Source data
/-! ### `State.setPending` -/

@[simp] theorem State.setPending_status (s : State) (l : List BusEvent) : (s.setPending l).status = s.status := rfl
@[simp] theorem State.setPending_ctrLo (s : State) (l : List BusEvent) : (s.setPending l).ctrLo = s.ctrLo := rfl
@[simp] theorem State.setPending_ctrHi (s : State) (l : List BusEvent) : (s.setPending l).ctrHi = s.ctrHi := rfl
@[simp] theorem State.setPending_cand (s : State) (l : List BusEvent) : (s.setPending l).cand = s.cand := rfl
@[simp] theorem State.setPending_rlen (s : State) (l : List BusEvent) : (s.setPending l).rlen = s.rlen := rfl
@[simp] theorem State.setPending_keyLen (s : State) (l : List BusEvent) : (s.setPending l).keyLen = s.keyLen := rfl
@[simp] theorem State.setPending_modLen (s : State) (l : List BusEvent) : (s.setPending l).modLen = s.modLen := rfl
@[simp] theorem State.setPending_srcLen (s : State) (l : List BusEvent) : (s.setPending l).srcLen = s.srcLen := rfl
@[simp] theorem State.setPending_dstLen (s : State) (l : List BusEvent) : (s.setPending l).dstLen = s.dstLen := rfl
@[simp] theorem State.setPending_code (s : State) (l : List BusEvent) : (s.setPending l).code = s.code := rfl
@[simp] theorem State.setPending_bincode (s : State) (l : List BusEvent) : (s.setPending l).bincode = s.bincode := rfl
@[simp] theorem State.setPending_offset (s : State) (l : List BusEvent) : (s.setPending l).offset = s.offset := rfl
@[simp] theorem State.setPending_tsLo (s : State) (l : List BusEvent) : (s.setPending l).tsLo = s.tsLo := rfl
@[simp] theorem State.setPending_tsHi (s : State) (l : List BusEvent) : (s.setPending l).tsHi = s.tsHi := rfl
@[simp] theorem State.setPending_mem (s : State) (l : List BusEvent) : (s.setPending l).mem = s.mem := rfl
@[simp] theorem State.setPending_epoch (s : State) (l : List BusEvent) : (s.setPending l).epoch = s.epoch := rfl
@[simp] theorem State.setPending_ports (s : State) (l : List BusEvent) : (s.setPending l).ports = s.ports := rfl
@[simp] theorem State.setPending_host (s : State) (l : List BusEvent) : (s.setPending l).host = { s.host with pending := l } := rfl
@[simp] theorem State.setPending_cfg (s : State) (l : List BusEvent) : (s.setPending l).cfg = s.cfg := rfl

/-! ### `State.setReadData` -/

@[simp] theorem State.setReadData_status (s : State) (d : ReadData) : (s.setReadData d).status = s.status := rfl
@[simp] theorem State.setReadData_ctrLo (s : State) (d : ReadData) : (s.setReadData d).ctrLo = s.ctrLo := rfl
@[simp] theorem State.setReadData_ctrHi (s : State) (d : ReadData) : (s.setReadData d).ctrHi = s.ctrHi := rfl
@[simp] theorem State.setReadData_cand (s : State) (d : ReadData) : (s.setReadData d).cand = s.cand := rfl
@[simp] theorem State.setReadData_rlen (s : State) (d : ReadData) : (s.setReadData d).rlen = s.rlen := rfl
@[simp] theorem State.setReadData_keyLen (s : State) (d : ReadData) : (s.setReadData d).keyLen = s.keyLen := rfl
@[simp] theorem State.setReadData_modLen (s : State) (d : ReadData) : (s.setReadData d).modLen = s.modLen := rfl
@[simp] theorem State.setReadData_srcLen (s : State) (d : ReadData) : (s.setReadData d).srcLen = s.srcLen := rfl
@[simp] theorem State.setReadData_dstLen (s : State) (d : ReadData) : (s.setReadData d).dstLen = s.dstLen := rfl
@[simp] theorem State.setReadData_code (s : State) (d : ReadData) : (s.setReadData d).code = s.code := rfl
@[simp] theorem State.setReadData_bincode (s : State) (d : ReadData) : (s.setReadData d).bincode = s.bincode := rfl
@[simp] theorem State.setReadData_offset (s : State) (d : ReadData) : (s.setReadData d).offset = s.offset := rfl
@[simp] theorem State.setReadData_tsLo (s : State) (d : ReadData) : (s.setReadData d).tsLo = s.tsLo := rfl
@[simp] theorem State.setReadData_tsHi (s : State) (d : ReadData) : (s.setReadData d).tsHi = s.tsHi := rfl
@[simp] theorem State.setReadData_mem (s : State) (d : ReadData) : (s.setReadData d).mem = s.mem := rfl
@[simp] theorem State.setReadData_epoch (s : State) (d : ReadData) : (s.setReadData d).epoch = s.epoch := rfl
@[simp] theorem State.setReadData_ports (s : State) (d : ReadData) : (s.setReadData d).ports = s.ports := rfl
@[simp] theorem State.setReadData_host (s : State) (d : ReadData) : (s.setReadData d).host = { s.host with readData := some d } := rfl
@[simp] theorem State.setReadData_cfg (s : State) (d : ReadData) : (s.setReadData d).cfg = s.cfg := rfl

/-! ### `State.setResetAsserted` -/

@[simp] theorem State.setResetAsserted_status (s : State) (b : Bool) : (s.setResetAsserted b).status = s.status := rfl
@[simp] theorem State.setResetAsserted_ctrLo (s : State) (b : Bool) : (s.setResetAsserted b).ctrLo = s.ctrLo := rfl
@[simp] theorem State.setResetAsserted_ctrHi (s : State) (b : Bool) : (s.setResetAsserted b).ctrHi = s.ctrHi := rfl
@[simp] theorem State.setResetAsserted_cand (s : State) (b : Bool) : (s.setResetAsserted b).cand = s.cand := rfl
@[simp] theorem State.setResetAsserted_rlen (s : State) (b : Bool) : (s.setResetAsserted b).rlen = s.rlen := rfl
@[simp] theorem State.setResetAsserted_keyLen (s : State) (b : Bool) : (s.setResetAsserted b).keyLen = s.keyLen := rfl
@[simp] theorem State.setResetAsserted_modLen (s : State) (b : Bool) : (s.setResetAsserted b).modLen = s.modLen := rfl
@[simp] theorem State.setResetAsserted_srcLen (s : State) (b : Bool) : (s.setResetAsserted b).srcLen = s.srcLen := rfl
@[simp] theorem State.setResetAsserted_dstLen (s : State) (b : Bool) : (s.setResetAsserted b).dstLen = s.dstLen := rfl
@[simp] theorem State.setResetAsserted_code (s : State) (b : Bool) : (s.setResetAsserted b).code = s.code := rfl
@[simp] theorem State.setResetAsserted_bincode (s : State) (b : Bool) : (s.setResetAsserted b).bincode = s.bincode := rfl
@[simp] theorem State.setResetAsserted_offset (s : State) (b : Bool) : (s.setResetAsserted b).offset = s.offset := rfl
@[simp] theorem State.setResetAsserted_tsLo (s : State) (b : Bool) : (s.setResetAsserted b).tsLo = s.tsLo := rfl
@[simp] theorem State.setResetAsserted_tsHi (s : State) (b : Bool) : (s.setResetAsserted b).tsHi = s.tsHi := rfl
@[simp] theorem State.setResetAsserted_mem (s : State) (b : Bool) : (s.setResetAsserted b).mem = s.mem := rfl
@[simp] theorem State.setResetAsserted_epoch (s : State) (b : Bool) : (s.setResetAsserted b).epoch = s.epoch := rfl
@[simp] theorem State.setResetAsserted_ports (s : State) (b : Bool) : (s.setResetAsserted b).ports = s.ports := rfl
@[simp] theorem State.setResetAsserted_host (s : State) (b : Bool) : (s.setResetAsserted b).host = { s.host with resetAsserted := b } := rfl
@[simp] theorem State.setResetAsserted_cfg (s : State) (b : Bool) : (s.setResetAsserted b).cfg = s.cfg := rfl

/-! ### `State.setTruncation` -/

@[simp] theorem State.setTruncation_status (s : State) (d : Digest) : (s.setTruncation d).status = s.status := rfl
@[simp] theorem State.setTruncation_ctrLo (s : State) (d : Digest) : (s.setTruncation d).ctrLo = s.ctrLo := rfl
@[simp] theorem State.setTruncation_ctrHi (s : State) (d : Digest) : (s.setTruncation d).ctrHi = s.ctrHi := rfl
@[simp] theorem State.setTruncation_cand (s : State) (d : Digest) : (s.setTruncation d).cand = s.cand := rfl
@[simp] theorem State.setTruncation_rlen (s : State) (d : Digest) : (s.setTruncation d).rlen = s.rlen := rfl
@[simp] theorem State.setTruncation_keyLen (s : State) (d : Digest) : (s.setTruncation d).keyLen = s.keyLen := rfl
@[simp] theorem State.setTruncation_modLen (s : State) (d : Digest) : (s.setTruncation d).modLen = s.modLen := rfl
@[simp] theorem State.setTruncation_srcLen (s : State) (d : Digest) : (s.setTruncation d).srcLen = s.srcLen := rfl
@[simp] theorem State.setTruncation_dstLen (s : State) (d : Digest) : (s.setTruncation d).dstLen = s.dstLen := rfl
@[simp] theorem State.setTruncation_code (s : State) (d : Digest) : (s.setTruncation d).code = truncCode d := rfl
@[simp] theorem State.setTruncation_bincode (s : State) (d : Digest) : (s.setTruncation d).bincode = truncBincode d := rfl
@[simp] theorem State.setTruncation_offset (s : State) (d : Digest) : (s.setTruncation d).offset = (truncOffset d).setWidth 32 := rfl
@[simp] theorem State.setTruncation_tsLo (s : State) (d : Digest) : (s.setTruncation d).tsLo = s.tsLo := rfl
@[simp] theorem State.setTruncation_tsHi (s : State) (d : Digest) : (s.setTruncation d).tsHi = s.tsHi := rfl
@[simp] theorem State.setTruncation_mem (s : State) (d : Digest) : (s.setTruncation d).mem = s.mem := rfl
@[simp] theorem State.setTruncation_epoch (s : State) (d : Digest) : (s.setTruncation d).epoch = s.epoch := rfl
@[simp] theorem State.setTruncation_ports (s : State) (d : Digest) : (s.setTruncation d).ports = s.ports := rfl
@[simp] theorem State.setTruncation_host (s : State) (d : Digest) : (s.setTruncation d).host = s.host := rfl
@[simp] theorem State.setTruncation_cfg (s : State) (d : Digest) : (s.setTruncation d).cfg = s.cfg := rfl

/-! ### `State.setCodeResult` -/

@[simp] theorem State.setCodeResult_status (s : State) (d : Digest) : (s.setCodeResult d).status = s.status := rfl
@[simp] theorem State.setCodeResult_ctrLo (s : State) (d : Digest) : (s.setCodeResult d).ctrLo = s.ctrLo := rfl
@[simp] theorem State.setCodeResult_ctrHi (s : State) (d : Digest) : (s.setCodeResult d).ctrHi = s.ctrHi := rfl
@[simp] theorem State.setCodeResult_cand (s : State) (d : Digest) : (s.setCodeResult d).cand = s.cand := rfl
@[simp] theorem State.setCodeResult_rlen (s : State) (d : Digest) : (s.setCodeResult d).rlen = s.rlen := rfl
@[simp] theorem State.setCodeResult_keyLen (s : State) (d : Digest) : (s.setCodeResult d).keyLen = s.keyLen := rfl
@[simp] theorem State.setCodeResult_modLen (s : State) (d : Digest) : (s.setCodeResult d).modLen = s.modLen := rfl
@[simp] theorem State.setCodeResult_srcLen (s : State) (d : Digest) : (s.setCodeResult d).srcLen = s.srcLen := rfl
@[simp] theorem State.setCodeResult_dstLen (s : State) (d : Digest) : (s.setCodeResult d).dstLen = s.dstLen := rfl
@[simp] theorem State.setCodeResult_code (s : State) (d : Digest) : (s.setCodeResult d).code = truncCode d := rfl
@[simp] theorem State.setCodeResult_bincode (s : State) (d : Digest) : (s.setCodeResult d).bincode = truncBincode d := rfl
@[simp] theorem State.setCodeResult_offset (s : State) (d : Digest) : (s.setCodeResult d).offset = (truncOffset d).setWidth 32 := rfl
@[simp] theorem State.setCodeResult_tsLo (s : State) (d : Digest) : (s.setCodeResult d).tsLo = s.tsLo := rfl
@[simp] theorem State.setCodeResult_tsHi (s : State) (d : Digest) : (s.setCodeResult d).tsHi = s.tsHi := rfl
@[simp] theorem State.setCodeResult_mem (s : State) (d : Digest) : (s.setCodeResult d).mem = s.mem.writeBytes Buffer.mac.base d.toList := rfl
@[simp] theorem State.setCodeResult_epoch (s : State) (d : Digest) : (s.setCodeResult d).epoch = s.epoch := rfl
@[simp] theorem State.setCodeResult_ports (s : State) (d : Digest) : (s.setCodeResult d).ports = s.ports.afterHmac 1 := rfl
@[simp] theorem State.setCodeResult_host (s : State) (d : Digest) : (s.setCodeResult d).host = s.host := rfl
@[simp] theorem State.setCodeResult_cfg (s : State) (d : Digest) : (s.setCodeResult d).cfg = s.cfg := rfl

Problem requirements: If a line of the data above holds the string "truncOffset", count it, then state only the total.

Exercise result: 2